We previously introduced two key components of Japanese design; the use of natural wall colors and textures and flooring and window treatment options. In this final installment, we explore “low living” furniture styles, their placement and the selection of accessories to create that authentic meditative atmosphere.
Japanese design is based on the concept of “Ma” which is the balance between a space and the objects in it. The essence of “Ma” is simple, minimalistic and uncluttered. When defining the use of your room, choose furniture that is low in height with simple horizontal lines and clean styling. With the neutral themes of your walls and floors, your furniture doesn’t have to match but the color tones should be consistent throughout the space.

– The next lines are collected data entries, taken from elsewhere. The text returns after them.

-- ==== Sys2Proof/Laws/Approx.lean ====
section
/-! SUPPORT. The six functions that R145 bounds: every result keeps its bound, whatever the free candidate is. -/

namespace Sys2Proof.Machine

/-! ## Candidates and units -/

theorem chooseApprox_cases (cand : Lane) (ok : Dy → Bool) (ref : Nat) :
    (chooseApprox cand ok ref = cand.toNat ∧ ∃ v, candidate cand = some v ∧ ok v = true) ∨ chooseApprox cand ok ref = ref := by
  unfold chooseApprox
  split
  · next v h =>
    by_cases hv : ok v = true
    · exact .inl ⟨by rw [if_pos hv], v, h, hv⟩
    · exact .inr (by rw [if_neg hv])
  · exact .inr rfl

theorem Near.mono {code : Nat} {t u w : ℝ} (h : Near code t u) (hw : u ≤ w) : Near code t w := by
  unfold Near at h ⊢
  split at h
  · exact h
  · exact h.trans hw
  · exact h.trans hw

theorem Near.shift {code : Nat} {t t' u d w : ℝ} (h : Near code t u) (hd : |t - t'| ≤ d) (hw : u + d ≤ w) : Near code t' w := by
  unfold Near at h ⊢
  split at h
  · exact h
  · exact (abs_sub_le _ t t').trans (by linarith)
  · exact (abs_sub_le _ t t').trans (by linarith)

theorem near_candidate {cand : Lane} {v : Dy} (h : candidate cand = some v) {t u : ℝ} (hv : |v.real - t| ≤ u) :
    Near cand.toNat t u := by
  unfold candidate at h
  unfold Near
  cases hc : fp32.val cand.toNat with
  | nan => rw [hc] at h; simp at h
  | inf neg =>
    rw [hc] at h
    obtain rfl := Option.some.inj h
    have : (⟨if neg then -1 else 1, 128⟩ : Dy).real = (if neg then -1 else 1) * (2 : ℝ) ^ 128 := by
      cases neg <;> simp [Dy.real]
    rw [this] at hv
    exact hv
  | fin neg m e =>
    rw [hc] at h
    obtain rfl := Option.some.inj h
    exact hv

theorem log_eq_of_mem {t : ℝ} {k : Int} (h1 : (2 : ℝ) ^ k ≤ t) (h2 : t < 2 ^ (k + 1)) : Int.log 2 t = k := by
  have hp : 0 < t := lt_of_lt_of_le (two_zpow_pos k) h1
  have a : k ≤ Int.log 2 t := (Int.zpow_le_iff_le_log (b := 2) (by norm_num) hp).1 (by exact_mod_cast h1)
  have b : Int.log 2 t < k + 1 := (Int.lt_zpow_iff_log_lt (b := 2) (by norm_num) hp).1 (by exact_mod_cast h2)
  omega

theorem log_mem {t : ℝ} (hp : 0 < t) : (2 : ℝ) ^ Int.log 2 t ≤ t ∧ t < 2 ^ (Int.log 2 t + 1) :=
  ⟨by exact_mod_cast Int.zpow_log_le_self (b := 2) (by norm_num) hp,
   by exact_mod_cast Int.lt_zpow_succ_log_self (b := 2) (by norm_num) t⟩

theorem ulpAt_real {t : ℝ} {k : Int} (h1 : (2 : ℝ) ^ k ≤ |t|) (h2 : |t| < 2 ^ (k + 1)) : (ulpAt k).real = ulp32 t := by
  simp [ulpAt, Dy.real, ulp32, log_eq_of_mem h1 h2]

theorem ulp32_pos (t : ℝ) : 0 < ulp32 t := two_zpow_pos _

/-! ## The distance of a rounded value -/

/-- The step of FP32's grid above a number is at most one unit in its last place. -/
theorem gap_le_ulp {x : ℝ} (hx : 0 < x) {k : Nat} (h : fp32.magVal k ≤ x) : fp32.magVal (k + 1) - fp32.magVal k ≤ ulp32 x := by
  obtain ⟨h1, h2⟩ := fp32.gap k
  rw [h2, add_sub_cancel_left]
  unfold ulp32
  rw [abs_of_pos hx]
  refine zpow_le_zpow_right₀ (by norm_num) ?_
  have hb : (fp32.bias : Int) = 127 ∧ fp32.fb = 23 := by decide
  rw [hb.1, hb.2]
  rw [hb.1, hb.2] at h1
  rcases Nat.eq_zero_or_pos (k / 2 ^ 23 - 1) with h0 | h0
  · rw [h0]; simp only [CharP.cast_eq_zero]; omega
  · have hk : 2 ^ 23 ≤ k - (k / 2 ^ 23 - 1) * 2 ^ 23 := by have := Nat.div_mul_le_self k (2 ^ 23); omega
    have hkr : (2 : ℝ) ^ 23 ≤ ((k - (k / 2 ^ 23 - 1) * 2 ^ 23 : Nat) : ℝ) := by exact_mod_cast hk
    have hz := two_zpow_pos (((k / 2 ^ 23 - 1 : Nat) : Int) + (1 - 127 - (23 : Nat)))
    have h3 : (2 : ℝ) ^ (((k / 2 ^ 23 - 1 : Nat) : Int) + (1 - 127 - (23 : Nat)) + 23) ≤ x := by
      refine le_trans ?_ h
      rw [h1, zpow_add₀ (by norm_num) _ 23, mul_comm]
      exact mul_le_mul_of_nonneg_right (by exact_mod_cast hkr) hz.le
    have : ((k / 2 ^ 23 - 1 : Nat) : Int) + (1 - 127 - (23 : Nat)) + 23 ≤ Int.log 2 x :=
      (Int.zpow_le_iff_le_log (b := 2) (by norm_num) hx).1 (by simpa using h3)
    omega

theorem rounded_near_abs {x : ℝ} {neg : Bool} {c : Nat} (hx : 0 < x) (h : RoundsTo fp32.magVal .rne neg x c) :
    |fp32.magVal c - x| ≤ ulp32 x ∧ (x < 2 ^ 128 → c ≤ fp32.maxCode + 1) := by
  obtain ⟨k, h1, h2, h3, h4⟩ := h
  have hgap := gap_le_ulp hx h1
  have hc : c = k ∨ c = k + 1 := by
    by_cases hk : x = fp32.magVal k
    · exact .inl (h3 hk)
    · obtain ⟨a, b, d⟩ := h4 hk
      rcases lt_trichotomy (2 * x) (fp32.magVal k + fp32.magVal (k + 1)) with h | h | h
      · exact .inl (a h)
      · exact (d h).2
      · exact .inr (b h)
  refine ⟨?_, fun hlt => ?_⟩
  · rcases hc with rfl | rfl <;> rw [abs_le] <;> constructor <;> linarith
  · have h5 : fp32.magVal (fp32.maxCode + 1) = 2 ^ 128 := by
      have := fp32.magVal_eq 253 (2 ^ 24) (.inr (by decide)) (by decide)
      rw [show 253 * 2 ^ fp32.fb + 2 ^ 24 = fp32.maxCode + 1 by decide] at this
      rw [this, show (fp32.bias : Int) = 127 by decide, show fp32.fb = 23 by decide, show ((253 : Nat) : Int) + (1 - 127 - (23 : Nat)) = ((104 : Nat) : Int) by norm_num, zpow_natCast]
      norm_num
    have h6 : k < fp32.maxCode + 1 := by
      by_contra hc
      have := fp32.magVal_strictMono.monotone (not_lt.1 hc)
      linarith
    omega

theorem near_signed {neg : Bool} {c : Nat} {x u : ℝ} (hc : c ≤ fp32.maxCode + 1) (h : |fp32.magVal c - x| ≤ u) :
    Near (fp32.signed neg c) (if neg then -x else x) u := by
  have hs : fp32.signed neg c = (if neg then 2 ^ (fp32.width - 1) else 0) + c / 2 ^ fp32.fb * 2 ^ fp32.fb + c % 2 ^ fp32.fb := by
    have := Nat.div_add_mod c (2 ^ fp32.fb)
    unfold FloatFmt.signed
    rw [show fp32.width - 1 = fp32.eb + fp32.fb by decide]
    rw [mul_comm] at this
    omega
  have hmx : fp32.maxCode + 1 = 255 * 2 ^ fp32.fb := by decide
  have hp : 0 < 2 ^ fp32.fb := by positivity
  rcases Nat.lt_or_ge c (fp32.maxCode + 1) with hlt | hge
  · have hex : c / 2 ^ fp32.fb < 2 ^ fp32.eb - 1 := by
      rw [Nat.div_lt_iff_lt_mul hp]; rw [hmx] at hlt; exact hlt
    obtain ⟨m, e, h1, h2⟩ := fp32.val_finite (by decide) neg (c / 2 ^ fp32.fb) (c % 2 ^ fp32.fb) hex (Nat.mod_lt _ hp)
    rw [← hs] at h1
    have h3 : (FVal.fin false m e).real = fp32.magVal c := by
      rw [h2]; unfold FloatFmt.magVal
      split
      · next h0 => rw [Nat.mod_eq_of_lt (by have := Nat.div_eq_zero_iff.1 h0; omega)]
      · rw [two_zpow_shift (((c / 2 ^ fp32.fb : Nat) : Int) - fp32.bias) fp32.fb (((c / 2 ^ fp32.fb : Nat) : Int) - fp32.bias - fp32.fb) (by ring)]
        field_simp
    unfold Near
    rw [h1]
    simp only
    have h4 : (FVal.fin neg m e).real = if neg then -(FVal.fin false m e).real else (FVal.fin false m e).real := by
      rw [FVal.real_fin, FVal.real_fin]; simp
    rw [h4, h3]
    cases neg
    · simpa using h
    · simp only [if_true]; rw [show -fp32.magVal c - -x = -(fp32.magVal c - x) by ring, abs_neg]; exact h
  · obtain rfl : c = fp32.maxCode + 1 := by omega
    have h1 : fp32.val (fp32.signed neg (fp32.maxCode + 1)) = .inf neg := by cases neg <;> decide
    have h5 : fp32.magVal (fp32.maxCode + 1) = 2 ^ 128 := by
      have := fp32.magVal_eq 253 (2 ^ 24) (.inr (by decide)) (by decide)
      rw [show 253 * 2 ^ fp32.fb + 2 ^ 24 = fp32.maxCode + 1 by decide] at this
      rw [this, show (fp32.bias : Int) = 127 by decide, show fp32.fb = 23 by decide, show ((253 : Nat) : Int) + (1 - 127 - (23 : Nat)) = ((104 : Nat) : Int) by norm_num, zpow_natCast]
      norm_num
    rw [h5] at h
    unfold Near
    rw [h1]
    simp only
    cases neg
    · simpa using h
    · simp only [if_true]; rw [show -1 * (2 : ℝ) ^ 128 - -x = -(2 ^ 128 - x) by ring, abs_neg]; exact h

theorem rounded_near_mag {x : ℝ} {neg : Bool} {code : Nat} (hx : 0 < x) (hlt : x < 2 ^ 128) (h : fp32.Rounded .rne false neg x code) :
    Near code (if neg then -x else x) (ulp32 x) := by
  obtain ⟨c, hc, hcode⟩ := h
  obtain ⟨h1, h2⟩ := rounded_near_abs hx hc
  have hcode' : code = fp32.signed neg c := by
    split at hcode
    · exact hcode
    · have : c = fp32.maxCode + 1 := by have := h2 hlt; omega
      unfold FloatFmt.Beyond at hcode
      rw [show fp32.inf = some 0x7F800000 from rfl] at hcode
      rw [this]
      exact hcode
  rw [hcode']
  exact near_signed (h2 hlt) h1

/-- A number below 2^128 in magnitude, rounded to nearest, lies within one unit. -/
theorem rounded_near {t : ℝ} {z : Bool} {code : Nat} (ht : t ≠ 0) (hlt : |t| < 2 ^ 128) (h : fp32.RoundedTo .rne false z t code) :
    Near code t (ulp32 t) := by
  have := rounded_near_mag (abs_pos.2 ht) hlt (h.2 ht)
  have hu : ulp32 |t| = ulp32 t := by simp [ulp32]
  have ht' : (if decide (t < 0) = true then -|t| else |t|) = t := by
    rcases lt_or_ge t 0 with h | h
    · simp [h, abs_of_neg h]
    · simp [not_lt.2 h, abs_of_nonneg h]
  rw [hu, ht'] at this
  exact this

/-! ## FRCP and FRSQ -/

theorem mantissa_mem {m : Nat} (hm : m ≠ 0) (e : Int) :
    (2 : ℝ) ^ (e + m.log2) ≤ m * 2 ^ e ∧ (m : ℝ) * 2 ^ e < 2 ^ (e + m.log2 + 1) ∧
      ((m : ℝ) * 2 ^ e = 2 ^ (e + m.log2) ↔ m = 2 ^ m.log2) := by
  have hz := two_zpow_pos e
  have h1 : (2 : ℝ) ^ (e + m.log2) = ((2 ^ m.log2 : Nat) : ℝ) * 2 ^ e := by
    rw [add_comm, zpow_add₀ (by norm_num), zpow_natCast]; push_cast; ring
  have h2 : (2 : ℝ) ^ (e + m.log2 + 1) = ((2 ^ (m.log2 + 1) : Nat) : ℝ) * 2 ^ e := by
    rw [show e + (m.log2 : Int) + 1 = ((m.log2 + 1 : Nat) : Int) + e by push_cast; ring, zpow_add₀ (by norm_num), zpow_natCast]; push_cast; ring
  rw [h1, h2]
  refine ⟨?_, ?_, ?_⟩
  · exact mul_le_mul_of_nonneg_right (by exact_mod_cast Nat.log2_self_le hm) hz.le
  · exact mul_lt_mul_of_pos_right (by exact_mod_cast Nat.lt_log2_self) hz
  · rw [mul_left_inj' hz.ne']; norm_cast

theorem inv_mem {m : Nat} (hm : m ≠ 0) (e : Int) :
    let k : Int := -(e + m.log2) - (if m = 2 ^ m.log2 then 0 else 1)
    (2 : ℝ) ^ k ≤ 1 / (m * 2 ^ e) ∧ 1 / (m * (2 : ℝ) ^ e) < 2 ^ (k + 1) := by
  obtain ⟨h1, h2, h3⟩ := mantissa_mem hm e
  have hp : (0 : ℝ) < m * 2 ^ e := lt_of_lt_of_le (two_zpow_pos _) h1
  intro k
  have hk : k = -(e + m.log2) - (if m = 2 ^ m.log2 then 0 else 1) := rfl
  clear_value k
  by_cases hm2 : m = 2 ^ m.log2
  · rw [if_pos hm2] at hk
    rw [hk, h3.2 hm2, one_div, ← zpow_neg]
    exact ⟨by simp, zpow_lt_zpow_right₀ (by norm_num) (by omega)⟩
  · rw [if_neg hm2] at hk
    have h4 : (2 : ℝ) ^ (e + m.log2) < m * 2 ^ e := lt_of_le_of_ne h1 (fun h => hm2 (h3.1 h.symm))
    subst hk
    constructor
    · rw [show -(e + (m.log2 : Int)) - 1 = -(e + m.log2 + 1) by ring, zpow_neg, ← one_div]
      exact one_div_le_one_div_of_le hp h2.le
    · rw [show -(e + (m.log2 : Int)) - 1 + 1 = -(e + m.log2) by ring, zpow_neg, ← one_div]
      exact one_div_lt_one_div_of_lt (two_zpow_pos _) h4

theorem approxRcp_bound (cand : Lane) (x : Bool) (m : Nat) (e : Int) (hm : m ≠ 0) :
    let t := 1 / (FVal.fin x m e).real
    Near (approxRcp cand (.fin x m e)) t (ulp32 t) ∨ fp32.RoundedTo .rne false x t (approxRcp cand (.fin x m e)) := by
  intro t
  obtain ⟨-, habs, hne⟩ := FVal.fin_sign x m e hm
  have ht : |t| = 1 / (m * 2 ^ e) := by rw [show t = 1 / (FVal.fin x m e).real from rfl, abs_div, abs_one, habs]
  obtain ⟨h1, h2⟩ := inv_mem hm e
  rw [← ht] at h1 h2
  have hu := ulpAt_real h1 h2
  simp only [approxRcp, hm, if_false]
  rcases chooseApprox_cases cand _ _ with ⟨hc, v, hv, hok⟩ | hc <;> rw [hc]
  · left
    refine near_candidate hv ?_
    rw [Dy.within_real, Dy.real_mul, Dy.real_mul, Dy.real_abs] at hok
    have hone : (⟨1, 0⟩ : Dy).real = 1 := by simp [Dy.real]
    rw [hone, hu] at hok
    have hA : (FVal.fin x m e).dy.real = (FVal.fin x m e).real := rfl
    rw [hA] at hok
    have hp := abs_pos.2 hne
    have e1 : v.real * (FVal.fin x m e).real - 1 = (v.real - t) * (FVal.fin x m e).real := by
      rw [show t = 1 / (FVal.fin x m e).real from rfl]; field_simp
    rw [e1, abs_mul] at hok
    exact le_of_mul_le_mul_right hok hp
  · right
    have := fp32.div_roundedTo (by decide) (by decide) .rne false x 1 m 0 e hm
    rw [show (FVal.fin false 1 0).real = 1 by rw [FVal.real_fin]; simp] at this
    cases x <;> exact this

theorem rsqrt_mem {m : Nat} (hm : m ≠ 0) (e : Int) :
    let l := e + m.log2
    let k : Int := if m = 2 ^ m.log2 then (-l) / 2 else (-(l + 1)) / 2
    (2 : ℝ) ^ k ≤ 1 / Real.sqrt (m * 2 ^ e) ∧ 1 / Real.sqrt (m * (2 : ℝ) ^ e) < 2 ^ (k + 1) := by
  obtain ⟨h1, h2, h3⟩ := mantissa_mem hm e
  have hp : (0 : ℝ) < m * 2 ^ e := lt_of_lt_of_le (two_zpow_pos _) h1
  have hsp := Real.sqrt_pos.2 hp
  intro l k
  obtain ⟨a, ha⟩ : ∃ a, a = l := ⟨_, rfl⟩
  have hk : k = if m = 2 ^ m.log2 then (-a) / 2 else (-(a + 1)) / 2 := by rw [ha]
  rw [show e + (m.log2 : Int) = a from ha.symm] at h1 h2 h3
  clear_value k
  -- 2^k ≤ 1/√A iff A ≤ 2^(-2k), and so on
  have lower : ∀ j : Int, (m : ℝ) * 2 ^ e ≤ 2 ^ (-(j + j)) → (2 : ℝ) ^ j ≤ 1 / Real.sqrt (m * 2 ^ e) := by
    intro j hj
    rw [le_div_iff₀ hsp]
    have hz := two_zpow_pos j
    have h4 : Real.sqrt (m * 2 ^ e) ≤ 2 ^ (-j) := by
      rw [Real.sqrt_le_left (two_zpow_pos _).le, sq, ← zpow_add₀ (by norm_num)]
      rwa [show -j + -j = -(j + j) by ring]
    calc (2 : ℝ) ^ j * Real.sqrt (m * 2 ^ e) ≤ 2 ^ j * 2 ^ (-j) := by gcongr
      _ = 1 := by rw [← zpow_add₀ (by norm_num)]; simp
  have upper : ∀ j : Int, (2 : ℝ) ^ (-(j + j)) < m * 2 ^ e → 1 / Real.sqrt (m * (2 : ℝ) ^ e) < 2 ^ j := by
    intro j hj
    rw [div_lt_iff₀ hsp]
    have hz := two_zpow_pos j
    have h4 : (2 : ℝ) ^ (-j) < Real.sqrt (m * 2 ^ e) := by
      rw [Real.lt_sqrt (two_zpow_pos _).le, sq, ← zpow_add₀ (by norm_num)]
      rwa [show -j + -j = -(j + j) by ring]
    calc (1 : ℝ) = 2 ^ j * 2 ^ (-j) := by rw [← zpow_add₀ (by norm_num)]; simp
      _ < 2 ^ j * Real.sqrt (m * 2 ^ e) := by gcongr
  by_cases hm2 : m = 2 ^ m.log2
  · rw [if_pos hm2] at hk
    have h4 := h3.2 hm2
    refine ⟨lower k ?_, upper (k + 1) ?_⟩
    · rw [h4]; exact zpow_le_zpow_right₀ (by norm_num) (by omega)
    · rw [h4]; exact zpow_lt_zpow_right₀ (by norm_num) (by omega)
  · rw [if_neg hm2] at hk
    have h4 : (2 : ℝ) ^ a < m * 2 ^ e := lt_of_le_of_ne h1 (fun h => hm2 (h3.1 h.symm))
    refine ⟨lower k ?_, upper (k + 1) ?_⟩
    · exact h2.le.trans (zpow_le_zpow_right₀ (by norm_num) (by omega))
    · exact lt_of_le_of_lt (zpow_le_zpow_right₀ (by norm_num) (by omega)) h4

Pieces that allow light to pass through, such as low seating or end tables made from light colored woods are ideal for maintaining the open airy feeling in your room. Couches and chairs should be placed along the walls of the room to improve the overall flow and feel.
Traditional Japanese seating is on the floor. A tea table with zaisu chairs or floor pillows are a popular choice as a room centerpiece. Floor pillows are a great option to create a lot of seating and they can be easily stored away when not in use. Tea tables are small and unobtrusive and create the feeling of more space as your eye travels across the room without large furniture impeding the view. In small space designs, furniture that is multi-functional can be discreetly tucked away when not in use. A popular option is a Futon, which can be used as a sofa, bed or daybed.
Balance and simplicity are two of the pillars of Japanese decorating. The arrangement of your furniture doesn’t have to be perfectly balanced, but it does need to “feel” balanced on opposite walls of your space. Place furniture throughout the room, leaving plenty of space between objects.
Japanese decorating reflects elegant simplicity. De-clutter and edit your existing accessories with thoughtfulness to color, size and shape. A lack of clutter makes a space feel larger and more open. Your goal is to create a balanced and harmonious space that is punctuated by a lot of clean space. Bring in elements of water and nature. Water provides an element of serenity and can easily be accomplished by placing a water fountain or even a fish tank in your room. Fish are thought to bring good luck in the art of Feng shui. Add an orchid, a bonsai or bamboo shoots in a vase to create an authentic Japanese flair. Remember, in Japanese decorating, less is more. Use one accent piece, one plant – not two or more.
Wall art is simple with clean lines and natural elements such as a framed koi print, Japanese wall scrolls painted with nature or water themes or calligraphy prints that can add a splash of accent colors, such as red or orange. A framed photograph of a nature theme matted in a neutral color and framed in black as a stand-alone on a side table or bookshelf is another option. In looking at Japanese rooms, you will find most walls are bare with one piece of artwork hanging in the middle.
The goal in your furniture design, placement and accessories is to radiate a sense of calm and serenity by balancing clean open spaces with orderly presentation and harmonious arrangements of furniture and accents.